I am intimately familiar with JULIA_CPU_TARGET; it's part of configuring PackageCompiler and I had to spend a fair amount of time figuring it out. Mine is [0]. It's not related to what I was discussing there. I am looking for Julia to operate a package manager service like R's CRAN/Posit PPM or Python's PyPI/Conda that distributes compiled binaries for supported platforms. JuliaHub only distributes source code.

[0] generic;skylake-avx512,clone_all;cascadelake,clone_all;icelake-server,clone_all;sapphirerapids,clone_all;znver4,clone_all;znver2,clone_all

My point is if you set JULIA_CPU_TARGET during the docker build process, you will get relocatable binaries that are multi-versioned and will work on other micro-architecture? It's not just for PackageCompiler, but also for Julia's native code cache.
It worked! I was able to drop the Windows install on a standard GitHub Actions worker from 1 hour to 27 minutes. Here's what worked:

    ARG JULIA_CPU_TARGET="generic;skylake-avx512,clone_all;cascadelake,clone_all;icelake-server,clone_all;sapphirerapids,clone_all;znver4,clone_all;znver2,clone_all"
    ARG JULIA_PROJECT=[...]
    ENV JULIA_PROJECT=[...]
    RUN julia -e "using Pkg; Pkg.activate(\"[...]\"); Pkg.instantiate(); Pkg.precompile();"
What I got wrong the first time: I failed to actually export JULIA_CPU_TARGET so it would take effect in the "Pkg.precompile()" command. In reality, I hadn't correctly tested with that environment variable set at all. I was only correctly setting it when running PackageCompiler.

Thank you so much for this! It's too late for me to edit my original post, but cutting the install time in half is a major win for me. Now it only needs to precompile, not also compile a sysimage.

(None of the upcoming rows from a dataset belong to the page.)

/-- The steps from micro-operation `i` to IDLE (R176). -/
def stepsLeft (i : Instr) (s : State) : Nat :=
  match i with
  | .sha256 | .sha256d | .idle => 0
  | .init => 1 + 115 * s.nblk + s.tailSteps
  | .load => 115 * (s.nblk - s.blk.toNat) + s.tailSteps
  | .expand => (64 - s.t.toNat) + 66 + s.stepsAfterBlock
  | .setup => 66 + s.stepsAfterBlock
  | .round => (64 - s.t.toNat) + 1 + s.stepsAfterBlock
  | .chain => 1 + s.stepsAfterBlock
  | .xfer => 118
  | .finish => 1

/-- A block takes 115 steps (R138). -/
theorem State.stepsLeft_load (h : s.blk.toNat < s.nblk) : stepsLeft .load s = 115 + s.stepsAfterBlock := by
  simp only [stepsLeft, State.stepsAfterBlock]
  omega

/-- After the last block of the pass. -/
theorem State.stepsAfterBlock_last (h : ¬s.moreBlocks = true) : s.stepsAfterBlock = s.tailSteps := by
  rw [State.moreBlocks_iff] at h
  simp only [State.stepsAfterBlock]
  omega

/-- Each step of a running command takes it one step nearer to IDLE. -/
theorem stepsLeft_after (h : InRange i s) (hi : i ≠ .idle) :
    stepsLeft (followedBy i s) (s.after i) + 1 = stepsLeft i s := by
  cases i with
  | idle => exact absurd rfl hi
  | sha256 | sha256d => exact h.elim
  | init =>
    show 115 * (s.nblk - 0) + s.tailSteps + 1 = 1 + 115 * s.nblk + s.tailSteps
    omega
  | load =>
    rw [State.stepsLeft_load h]
    show (64 - 16) + 66 + s.stepsAfterBlock + 1 = 115 + s.stepsAfterBlock
    omega
  | expand =>
    obtain ⟨-, -, h63⟩ := h
    simp only [followedBy]
    split
    case isTrue hlast =>
      have ht : s.t.toNat = 63 := congrArg BitVec.toNat hlast
      show 66 + s.stepsAfterBlock + 1 = (64 - s.t.toNat) + 66 + s.stepsAfterBlock
      omega
    case isFalse hne =>
      have hlt : s.t.toNat < 63 := t_lt_of_ne h63 hne
      show (64 - (s.t + 1).toNat) + 66 + s.stepsAfterBlock + 1 = (64 - s.t.toNat) + 66 + s.stepsAfterBlock
      rw [t_succ_toNat h63]
      omega
  | setup =>
    show (64 - 0) + 1 + s.stepsAfterBlock + 1 = 66 + s.stepsAfterBlock
    omega
  | round =>
    obtain ⟨-, h63⟩ := h
    simp only [followedBy]
    split
    case isTrue hlast =>
      have ht : s.t.toNat = 63 := congrArg BitVec.toNat hlast
      show 1 + s.stepsAfterBlock + 1 = (64 - s.t.toNat) + 1 + s.stepsAfterBlock
      omega
    case isFalse hne =>
      have hlt : s.t.toNat < 63 := t_lt_of_ne h63 hne
      show (64 - (s.t + 1).toNat) + 1 + s.stepsAfterBlock + 1 = (64 - s.t.toNat) + 1 + s.stepsAfterBlock
      rw [t_succ_toNat h63]
      omega
  | chain =>
    simp only [followedBy]
    split
    case isTrue hmore =>
      show 115 * (s.nblk - s.afterChain.blk.toNat) + s.tailSteps + 1 = 1 + s.stepsAfterBlock
      rw [State.afterChain_blk, if_pos hmore, State.blk_succ_toNat hmore, State.stepsAfterBlock]
      omega
    case isFalse hlast =>
      show _ = 1 + s.stepsAfterBlock
      rw [State.stepsAfterBlock_last hlast, State.tailSteps]
      split <;> rfl
  | xfer =>
    have hone : s.afterXfer.nblk = 1 := by simp [State.nblk, State.messageLen, nblkOf]
    simp [followedBy, State.after, stepsLeft, hone, State.tailSteps]
  | finish => rfl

... Actually, this only worked for Linux. My Windows container is back to precompiling every time, again, and Windows was the slow one that I wanted to fix in the first place. I had to revert this. Back to the drawing board. I wish Julia would print some diagnostics about why it decided to precompile again.
I think I finally nailed it? I needed to update JULIA_DEPOT_PATH since I was relocating the cache files. I knew that and was already doing it, but I didn't do it right: I needed a trailing semicolon so it would have an empty entry at the end! The documentation talks about this but I didn't understand it at the time: https://docs.julialang.org/en/v1/manual/environment-variable...
That was the very first thing I tried, and I couldn't get it to work, but I'm sure I am doing something wrong. Everything seemed great at build time, and then it just precompiles again at runtime, without anything saying why it decided to do that. I'll give it another shot if you say it should be working. The PackageCompiler step is the longest part; if that can be removed, it'll make a big difference. I'd rather be wrong and have this working than the other way around :) I'll report back with what I find.
> It took me days to get that build to work; doing this compilation once in CI so you don't have to do it on every machine is trickier than it sounds in Julia

You may be interested in looking into AppBundler. Apart from the full application packaging it also offers ability to make Julia image bundles. While offering sysimage compilation option it also enables to bundle an application via compiled pkgimages which requires less RAM and is much faster to compile.